Por Andrea Viveca Sanz (@andreaviveca) /
Edición: Walter Omar Buffarini //

Existe un lugar al otro lado del horizonte donde abundan las palabras. Son palabras invisibles, movedizas, como ríos de arena que arrastran entre sus partículas el sonido de voces dormidas, como un desierto que habla porque necesita contar una historia.

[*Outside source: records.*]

/-- The parities that wait for a scratch page are queued where one has come free. -/
def State.parityDue (s : State) : State :=
  (s.media.sets.filter fun t => decide (t.state = .opened ∨ t.state = .full)).foldl (fun s t =>
    ((List.range s.media.geom.pages).filter t.terraceDone).foldl (fun s k => s.queueParity t.wseq k 2) s) s

/-- The parity pages of a set are released (R254, R299); a scratch block all of whose pages are released is erased for reuse. -/
def State.releaseParity (s : State) (w : Nat) : State :=
  let sc := s.media.scratch.map fun b => { b with held := b.held.filter fun h => h.1 != w }
  let done := sc.filter fun b => b.held.isEmpty && b.used != 0 && s.media.scratch.any fun x => x.lun == b.lun && x.blk == b.blk && !x.held.isEmpty
  let full := sc.map fun b => if done.contains b then { b with used := s.media.geom.pages } else b
  done.foldl (fun s b => s.queueOp .erase (mkAddr b.lun b.blk 0 0 0) .erase 4 2) ({ s with media := { s.media with scratch := full } } : State)

/-- A scratch or rescue block has been erased: worn more than the average of its LUN by WL_SPREAD, it trades roles with the least-worn free
block (R301). Which blocks the average takes in and how it rounds R301 does not say: here all blocks of the LUN, system and retired ones
among them, rounded down (DESIGN CHOICE, log entry 162). -/
def State.tradeRole (s : State) (lun blk : Nat) : State :=
  let sum := ((s.media.blocks.filter fun b => b.lun == lun).map fun b => b.erases).sum
  let avg := sum / max 1 s.media.geom.blocks
  match s.media.block? lun blk, s.pickFree lun true with
  | some b, some nb =>
    if b.erases ≤ avg + s.fget .medWearCtrl_wlSpread then s
    else
      let s := (s.modBlock lun blk fun x => { x with state := .free }).modBlock lun nb fun x => { x with state := .system }
      let sw := fun (x : Nat × Nat) => if x = (lun, blk) then (lun, nb) else x
      { s with media := { s.media with scratch := updWhere (fun x => x.lun == lun && x.blk == blk) (fun x => { x with blk := nb }) s.media.scratch }
               tun := { s.tun with rescue := s.tun.rescue.map fun l => l.map sw } }
  | _, _ => s

/-- A system block is erased: its count rises. -/
def State.eraseSys (s : State) (b : Nat × Nat) : State := (s.modBlock b.1 b.2 fun x => { x with state := .system, erases := x.erases + 1 }).tradeRole b.1 b.2

/-- Place an item in a stream: its address, the set, and the state with the pointer moved past it. None when no set or no
further Terrace can be opened (the work waits, R252). -/
def State.place (s : State) (st : Stream) (units ksp : Nat) (whole : Bool) (rank : Nat) (may : Bool) : Option (Nat × Nat × State) :=
  let put := fun (t : TSet) (s : State) =>
    (placeIn s.media.geom t units ksp whole).bind fun p =>
      if begun s.media.geom t (p + units) ≤ begun s.media.geom t t.ptr + s.media.terraceRoom t.parityLun then
        some (setAddr s.media.geom t p, t.wseq, (s.modSet t.wseq fun t => { t with ksp := ksp }).movePtr t.wseq (p + units) rank)
      else none
  let fresh := fun (s : State) => do
    let (w, s) ← s.openSet st may
    let t ← s.media.set? w
    put t s
  match s.media.sets.find? fun t => decide (t.stream = st ∧ t.state = .opened) && t.pad.isNone with
  | none => fresh s
  | some t => if (placeIn s.media.geom t units ksp whole).isSome then put t s else fresh (s.padSet t.wseq rank)

/-- 16-byte units of a record (R256): a 48-byte header, the key, and the value or one 8-byte entry per extent. -/
def recordUnits (klen body : Nat) : Nat := (48 + klen + body + 15) / 16

/-- An item by its address. -/
def MediaSt.item? (m : MediaSt) (a : Nat) : Option Item := m.items.find? fun i => i.addr == a

/-- Change an item. -/
def State.modItem (s : State) (a : Nat) (f : Item → Item) : State :=
  { s with media := { s.media with items := updWhere (fun i => i.addr == a) f s.media.items } }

La escritora rionegrina Ester Faride Mátar, impulsada por las voces ancestrales, decide atravesar la línea del horizonte, llegar al otro lado de los recuerdos y recuperar los fragmentos de esas historias dormidas.

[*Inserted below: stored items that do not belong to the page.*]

/-- Background flash work runs: READY, no flush, neither Nap nor Slumber (R161, R213). -/
def State.mediaOn (s : State) : Bool := s.serving && decide (s.power.pstate < 2)

/-! ### Drain (R211, R244, R258) -/

/-- A LIVE entry whose replicas have acknowledged and whose batch is resolved (R211), and which can be used (R198). -/
def State.settled (s : State) (e : TunEntry) : Bool :=
  decide (e.state = .live ∧ e.recAddr = 0 ∧ e.kind ≠ .batchRecord) && e.good && e.replAck && (e.batch == 0 || (s.tun.record? e.batch).any fun r => r.resolved)

/-- The entries of a key that have not drained before entry `e` (R48, R211). -/
def State.undrained (s : State) (e : TunEntry) : List TunEntry :=
  s.tun.entries.filter fun x => x.ksp == e.ksp && x.key == e.key && decide (x.kind ≠ .batchRecord ∧ x.state ≠ .drained ∧ x.ord < e.ord)

/-- An entry that cannot be used (R198) stands in no full value's way: a later PUT, TOMBSTONE or PUBLISH of its key goes past it once nothing refers
to it (DEDUCED, log entry 163). -/
def State.spoilt (e x : TunEntry) : Bool := !x.good && decide (e.kind ≠ .patch ∧ x.state = .live ∧ x.recAddr = 0) && x.replAck && x.refs == 0

/-- R212: entry `x` may be skipped when the later PUT `e` of its key drains: it is a PUT too, and no lease, no retention window and no running
read admits a read at a stamp between the two. -/
def State.skippable (s : State) (e x : TunEntry) : Bool :=
  State.spoilt e x || (decide (e.kind = .put ∧ x.kind = .put) && s.settled x && x.refs == 0 && s.tooOld (e.stamp - 1)
    && !(s.kv.leases.any fun l => decide (x.stamp ≤ l.stamp ∧ l.stamp < e.stamp)))

/-- An entry may drain: every earlier entry of its key has, or may be skipped under R212, its replicas have acknowledged, its batch is
resolved, its keyspace's key slot holds a key (R244), and the leaf of its key is not under rebuild (R192). The engine may drain only the newest of a run of PUTs: TUN_DRAIN of that entry says that it
does (DESIGN CHOICE, log entry 137). -/
def State.drainable (s : State) (e : TunEntry) : Bool :=
  s.settled e && (s.undrained e).all (s.skippable e) && !(s.index.leaf? e.digest).any (fun l => l.rebuild)
    && (s.ksp? e.ksp).any fun k => !k.reclaiming && s.slotLoaded k.tenant k.slot

/-- The keyspace of the page that the USER stream is forming, while one is begun (R259). -/
def State.pageKsp (s : State) : Option Nat :=
  (s.media.sets.find? fun t => decide (t.stream = .user ∧ t.state = .opened ∧ t.ptr % (256 * s.media.geom.cwpp) ≠ 0) && t.pad.isNone).map fun t => t.ksp

/-- The drain groups entries by keyspace when it forms a page (R259): while an entry of the page's keyspace can drain, one of another waits. -/
def State.drainTurn (s : State) (e : TunEntry) : Bool :=
  s.pageKsp.all fun k => k == e.ksp || !(s.tun.entries.any fun x => x.ksp == k && s.drainable x)

/-- The keyspace of an entry is reclaiming or gone, and the operations dispatched on it before have completed: its data is dead, and its entries
are released without drain (R156). -/
def State.kspGone (s : State) (ksp : Nat) : Bool :=
  (s.ksp? ksp).all (fun k => k.reclaiming) && !(s.kv.ctxs.any fun c => c.ponr && decide (c.pool ≠ .admin) && s.kspOf c.desc == ksp)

En diálogo virtual con ContArte Cultura, la autora y poeta camina sobre la arena de la vida y cuenta cómo nació su novela “Adib, ¿En qué lugar del desierto se durmió tu historia?”

—Para comenzar, detengámonos en una imagen del desierto, desde sus arenas emerge una voz que pronuncia dos palabras que te representan, ¿cuáles serían y por qué?
—Dos palabras que me identifican con el desierto. El misterio de su inmensidad y las historias que contienen las huellas de sus caminantes, sean tuareg, bereberes o turistas. Por otra parte, mis abuelos paternos fueron inmigrantes árabes y siempre nos contaban anécdotas de la soledad producto de guerras, hambre y necesidades básicas de subsistencia, cuestiones que los llevaron a trasladarse a la Argentina. En mi imaginario juvenil se arraigaron muy fuertes esas charlas prolongadas y mi fantasía se detuvo ahí.

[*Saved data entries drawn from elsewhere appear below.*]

-- ==== Sys2Proof/Machine/TownOps.lean ====
section
/-!
DEFINITION. What Towns share (R371 to R411): the tables, applying an epoch, publishing one, replication, transfers, and the
acting Hall's part in each.
-/

namespace Sys2Proof.Machine

/-! ### The tables -/

/-- Member IDs and incarnations of a handle (R371). -/
def idOf (h : Nat) : Nat := h % 16384

/-- The membership entry of a member ID. -/
def TownSt.member? (t : TownSt) (id : Nat) : Option Member := t.members.find? fun m => idOf m.handle == id

/-- Members that get no Wards: those that leave and those that are read-only (R380, R305). -/
def TownSt.closing (t : TownSt) : List Nat := t.leaving ++ t.emptying

/-- LIVE members. -/
def TownSt.live (t : TownSt) : List Member := sortBy (fun m => idOf m.handle) (t.members.filter fun m => m.state == 2)

/-- Put a member's entry in place of that of its ID. -/
def putMember (m : Member) (l : List Member) : List Member := (l.filter fun x => idOf x.handle != idOf m.handle) ++ [m]

/-- Put a Ward's entry in place. -/
def putWard (w : WardEntry) (l : List WardEntry) : List WardEntry := insertBy (fun e => e.ward) w (l.filter fun x => x.ward != w.ward)

/-- Put a keyspace's entry in place. -/
def putKsp (k : Keyspace) (l : List Keyspace) : List Keyspace := insertBy (fun e => e.ksp) k (l.filter fun x => x.ksp != k.ksp)

/-- A handle can be reached: this part unless it is fenced, or a member with an OPEN session. -/
def State.reach (s : State) (h : Nat) : Bool :=
  decide (h ≠ 0) && (if h = s.handle then decide (s.town.state ≠ 3) else (s.slotTo (idOf h)).isSome)

/-- R403: neither the acting Hall nor the standby can be reached. -/
def State.frozen (s : State) : Bool := s.isMember && !s.reach s.town.hall && !s.reach s.town.standby

/-- This part is the acting Hall and not fenced (R401). -/
def State.acting (s : State) : Bool := decide (s.town.role = 2 ∧ s.town.state ≠ 3)

/-- Watchers of a member and what it needs of them (R395): Q = ⌊w / 2⌋ + 1. -/
def quorum (w : Nat) : Nat := w / 2 + 1

/-- The watchers of this member. -/
def State.watchers (s : State) : List Nat := ((s.town.member? s.memberId).map fun m => m.watchers).getD []

/-- The members this one watches. -/
def State.watched (s : State) : List Nat := (s.town.live.filter fun m => m.watchers.contains s.memberId).map fun m => m.handle

/-- The cycle at which this member's lease lapses (R395): that of the Q-th newest heartbeat of its watchers, plus LEASE_US. A
member without watchers, alone in its Town, keeps its lease. -/
def State.leaseEnd (s : State) : Option Nat :=
  let ws := s.watchers
  if ws.isEmpty then none
  else
    let hs := sortBy id (ws.map fun w => ((s.town.heard.find? fun h => h.1 == w).map fun h => h.2).getD 0)
    some ((hs.getD (ws.length - quorum ws.length) 0) + s.fget .twnHbCtrl_leaseUs * usCycles)

/-- The lease is valid now. -/
def State.leaseValid (s : State) : Bool :=
  match s.leaseEnd with
  | none => true
  | some e => decide (s.clk.cycles < e)

/-- The settings of R408 as this part holds them. -/
def State.settings (s : State) : Settings :=
  { retainMs := s.fget .kveSnapCtrl_retainMs, hb := s.reg ⟨.twnHbCtrl, 0, 0, 0⟩, retry := s.reg ⟨.twnRetryCtrl, 0, 0, 0⟩, level := s.town.level }

/-- This part's own membership record (R378 step 2). -/
def State.ownMember (s : State) : Member :=
  let held := (s.index.roots.map fun r => r.ward) ++ ((s.tun.entries.filter fun e => decide (e.kind ≠ .batchRecord)).map fun e => wardOf e.digest)
  { handle := s.handle, state := 1, addr := s.town.addr, port := s.fget .ywpPort_udpPort, domain := s.town.domain, yMin := s.fget .ywpCtrl_verMin,
    yMax := s.fget .ywpCtrl_verMax, fMin := s.ident.featMin, fMax := s.ident.featMax, luns := (s.media.luns.filter fun l => decide (l.state = .accepted)).length,
    capacity := s.media.geom.blocks, held := held.eraseDups }

/-! ### Replication at a receiver (R391) -/

/-- An entry whose stamp and origin the part already holds. -/
def State.holdsVersion (s : State) (e : TunEntry) : Bool :=
  (s.tun.entries.any fun x => x.ksp == e.ksp && x.key == e.key && x.stamp == e.stamp && x.origin == e.origin && decide (x.kind ≠ .batchRecord))
    || s.media.items.any fun i => decide (i.kind = .value ∨ i.kind = .extents ∨ i.kind = .tombstone) && i.ksp == e.ksp && i.key == e.key && i.stamp == e.stamp && i.origin == e.origin

/-- An entry as this part keeps it: its digest computed here (R178), the stamp of the version on flash that has superseded it, if any (R48); a
PUBLISH names the extents held for its staged value, or becomes a whole value when they are not all here. -/
def State.localEntry (s : State) (sender : Nat) (e : TunEntry) : TunEntry :=
  let later := (((sortBy (fun i => i.ord) (s.recordsOf e.ksp e.key)).find? fun i => decide (e.ord < i.ord)).map fun i => i.stamp).getD 0
  let e : TunEntry :=
    { e with recAddr := 0, refs := 0, restored := false, replAck := true, good := true, digest := s.digest e.ksp e.key, upTo := later, batch := 0 }
  if e.kind = .publish then
    match s.town.pieces.find? fun p => p.1 == sender && p.2.1 == e.handle with
    | some p => if p.2.2.length = e.extents.length then { e with extents := p.2.2, data := [], handle := 0 } else { e with kind := .put, extents := [], handle := 0 }
    | none => { e with kind := .put, extents := [], handle := 0 }
  else e

/-- Entries of a key of the list wait: one that was dispatched before is FILLING, or a change that came before still waits (R21, R34). -/
def State.changeBehind (s : State) (id : Nat) (es : List TunEntry) : Bool :=
  es.any fun e => decide (e.kind ≠ .batchRecord) && (s.fillingOn e.ksp [e.key] || s.kv.ctxs.any fun c => decide (c.id < id) && (match c.repl with
    | some m => (match m.body with | .repl xs _ | .versions xs _ _ => xs.any fun x => x.ksp == e.ksp && x.key == e.key && decide (x.kind ≠ .batchRecord) | _ => false)
    | none => false))

/-- Write entries with their given stamps and origins (R391), in one step: a batch comes whole, with its BATCH_RECORD, under a batch number of
this part and RESOLVED (R75, R205). None while there is no room for them (R34). -/
def State.takeEntries (s : State) (sender : Nat) (es : List TunEntry) : Option State :=
  let rec_ := es.find? fun e => decide (e.kind = .batchRecord)
  let es := (es.filter fun e => decide (e.kind ≠ .batchRecord) && !s.holdsVersion e).map (s.localEntry sender)
  let b := s.tun.batchNo + 1
  let units := (es.map entryUnits).sum + if rec_.isSome then tunUnits 0 (4 * es.length) else 0
  if !s.tunRoom units es.length then none
  else
    let (ids, s) := es.foldl (fun (acc : List Nat × State) e =>
      match acc.2.addEntry { e with batch := if rec_.isSome then b else 0 } false with
      | none => acc
      | some (id, s) => (acc.1 ++ [id], s)) ([], s)
    let s := match rec_ with
      | none => s
      | some r =>
        if ids.isEmpty then s
        else
          let r : TunEntry := { r with batch := b, members := ids, resolved := true, replAck := true, good := true, refs := 0, restored := false, recAddr := 0 }
          (({ s with tun := { s.tun with batchNo := b } } : State).addEntry r false).elim s fun x => x.2
    some { s with town := { s.town with pieces := s.town.pieces.filter fun p => !(p.1 == sender && es.any fun e => e.kind == .publish && e.handle == p.2.1) } }

/-- A receiver of changes of Ward `w` from its owner (R391). -/
def State.receiverOf (s : State) (w sender : Nat) : Bool :=
  let e := s.wardEntry w
  e.assigned && e.owner == idOf sender && (e.reps.contains s.memberId || s.town.transfers.any fun t => t.ward == w && idOf t.target == s.memberId)

/-- A piece of another owner's staged value is written as extents (R391, R253) under context `id`; the acknowledgement follows when they are
on flash. -/
def State.takePiece (s : State) (id : Nat) (m : TMsg) (handle ksp : Nat) (key : Bytes) (declared off : Nat) (b : Bytes) : Option State :=
  let old := ((s.town.pieces.find? fun p => p.1 == m.sender && p.2.1 == handle).map fun p => p.2.2).getD []
  let v : Staged := { handle := handle, tenant := 0, ksp := ksp, key := key, declared := declared, last := 0, extents := old }
  (s.storeExtents .staged ksp 1 (pieceExtents s.media v off b) []).map fun (es, s) =>
    let kept := old.filter fun e => !(es.any fun x => x.1 == e.1)
    let ps := (s.town.pieces.filter fun p => !(p.1 == m.sender && p.2.1 == handle)) ++ [(m.sender, handle, kept ++ es)]
    let c : OpCtx :=
      { id := id, pool := .town, src := .town (idOf m.sender), tenant := 0, desc := {}, phase := .pages, ponr := true,
        need := es.map fun e => e.2, handle := m.arg0, readT := m.arg1, dest := m.ward, res := { status := stOk, rstamp := m.stamp } }
    { s with town := { s.town with pieces := ps }, kv := { s.kv with ctxs := insertBy (fun c => c.id) c s.kv.ctxs, nextCtx := max s.kv.nextCtx (id + 1) } }

/-- A message of changes is accepted under the map the part holds: REPLICATE of a Ward from its owner at one of its receivers (R391),
TRANSFER_DATA at the target of its transfer (R404). -/
def State.takesChange (s : State) (m : TMsg) : Bool :=
  if m.tmsg = 0x0A then s.receiverOf m.ward m.sender
  else
    let e := s.wardEntry m.ward
    e.assigned && e.owner == idOf m.sender && s.town.transfers.any fun t => t.ward == m.ward && idOf t.target == s.memberId

/-- A message of changes that is not accepted is discarded and counted; a REPLICATE is answered MOVED (R391). -/
def State.refuseChange (s : State) (m : TMsg) : State :=
  let s := s.fadd .twnDrop_notOwner 1
  if m.tmsg = 0x0A then
    s.sendTown (idOf m.sender) { tmsg := 0x0B, ward := m.ward, stamp := m.stamp, arg0 := m.arg0, arg1 := m.arg1, status := stMoved }
  else s

/-- Request records that come with a change are kept, each once (R353, R391). -/
def State.keepRecords (s : State) (rs : List ReqRecord) : State :=
  { s with ywp := { s.ywp with records := s.ywp.records ++ rs.filter fun r => !(s.ywp.records.any fun q => q.identity == r.identity && q.reqNo == r.reqNo) } }

/-- The changes of a message are made under context `id`: REPLICATE's entries with their request record, or a piece (R391); TRANSFER_DATA's
versions as they come, with the request records (R404). None while they wait for an earlier change of one of their keys, or for room. -/
def State.applyChange (s : State) (id : Nat) (m : TMsg) : Option State :=
  match m.body with
  | .repl es r =>
    if s.changeBehind id es then none
    else (s.takeEntries m.sender es).map fun s =>
      (s.keepRecords r.toList).sendTown (idOf m.sender) { tmsg := 0x0B, ward := m.ward, stamp := m.stamp, status := stOk }
  | .piece h k key dl off b => s.takePiece id m h k key dl off b
  | .versions es rs _ =>
    if s.changeBehind id es then none
    else (s.takeEntries m.sender es).map fun s => s.keepRecords rs
  | _ => some s

/-- A member may take one more Town context: the pool has one, and the member holds fewer than 4,096 (R32, R33). -/
def State.townFree (s : State) (sender : Nat) : Bool :=
  s.townRoom 1 && decide ((s.kv.ctxs.filter fun c => decide (c.src = .town sender ∧ c.pool = .town)).length < 4096)

/-- A message of changes waits: in a Town context (R34), or in its session's receive queue (R33). -/
def State.holdChange (s : State) (m : TMsg) (p : Pool) : State :=
  let c : OpCtx :=
    { id := s.kv.nextCtx, pool := p, src := .town (idOf m.sender), tenant := 0, desc := {}, phase := .held, ponr := true, repl := some m, since := s.clk.cycles }
  { s with kv := { s.kv with ctxs := s.kv.ctxs ++ [c], nextCtx := c.id + 1 } }

/-- A message of changes arrives, or has waited for its epoch (R384, R391, R404). -/
def State.takeChange (s : State) (m : TMsg) : State :=
  if !s.takesChange m then s.refuseChange m
  else if s.townFree (idOf m.sender) then (s.applyChange s.kv.nextCtx m).getD (s.holdChange m .town)
  else s.holdChange m .queue

/-- A message of changes that waits is taken up again (R33, R34). -/
def State.takeAgain (s : State) (c : OpCtx) (m : TMsg) : State :=
  let t : State := { s with kv := { s.kv with ctxs := s.kv.ctxs.filter fun x => x.id != c.id } }
  if c.pool = .queue ∧ !s.townFree (idOf m.sender) then s
  else if !s.takesChange m then t.refuseChange m
  else (t.applyChange c.id m).getD (s.modCtx c.id fun c => { c with pool := .town })

/-! ### Applying an epoch (R383) -/

/-- Greatest stamp the part holds for a Ward (R399, R404). -/
def State.topStamp (s : State) (w : Nat) : Nat :=
  (((s.tun.entries.filter fun e => decide (e.kind ≠ .batchRecord) && wardOf e.digest == w).map fun e => e.stamp)
    ++ (s.index.leaves.filter fun l => l.ward == w).flatMap fun l => l.entries.map fun e => e.stamp).foldl max 0

/-- The Wards of an operation. -/
def State.ctxWard (s : State) (c : OpCtx) : Nat :=
  if c.phase = .forwarded ∧ c.desc.opc = opScan then wardOf c.scanAt
  else if c.phase = .forwarded ∧ opStageData ≤ c.desc.opc ∧ c.desc.opc ≤ opStageDiscard then
    ((s.kv.away? c.tenant (handleOf c.desc)).map fun v => wardOf (s.digest v.ksp v.key)).getD 0
  else if c.desc.opc = opStageData ∨ c.desc.opc = opStageOpen then
    ((s.kv.staged? c.handle).map fun v => wardOf (s.digest v.ksp v.key)).getD ((s.wardsOf c).headD 0)
  else (s.wardsOf c).headD 0

/-- The Wards of a Tun entry: of its key, or of every member of its batch (R75). -/
def State.entryWards (s : State) (e : TunEntry) : List Nat :=
  if e.batch = 0 then [wardOf e.digest]
  else ((s.tun.entries.filter fun x => x.batch == e.batch && decide (x.kind ≠ .batchRecord)).map fun x => wardOf x.digest).eraseDups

—¿En qué momento descubriste tu pasión por la palabra?
—Mi pasión por la palabra escrita creo que nació conmigo. Desde adolescente escribía poemas de amor y de desamor, de todo lo que me llamaba la atención o que me tocaba el corazón. Emergían… porque en esa época vivía en un pueblito muy chico, de unos 1.500 habitantes aproximadamente, en pleno corazón de la Patagonia y estábamos huérfanos de medios de comunicación y por ende de la llegada de libros, excepto los escolares. Aun en ese contexto, yo escribía. Cuando los versos no se transformaban en versos eran reflexiones.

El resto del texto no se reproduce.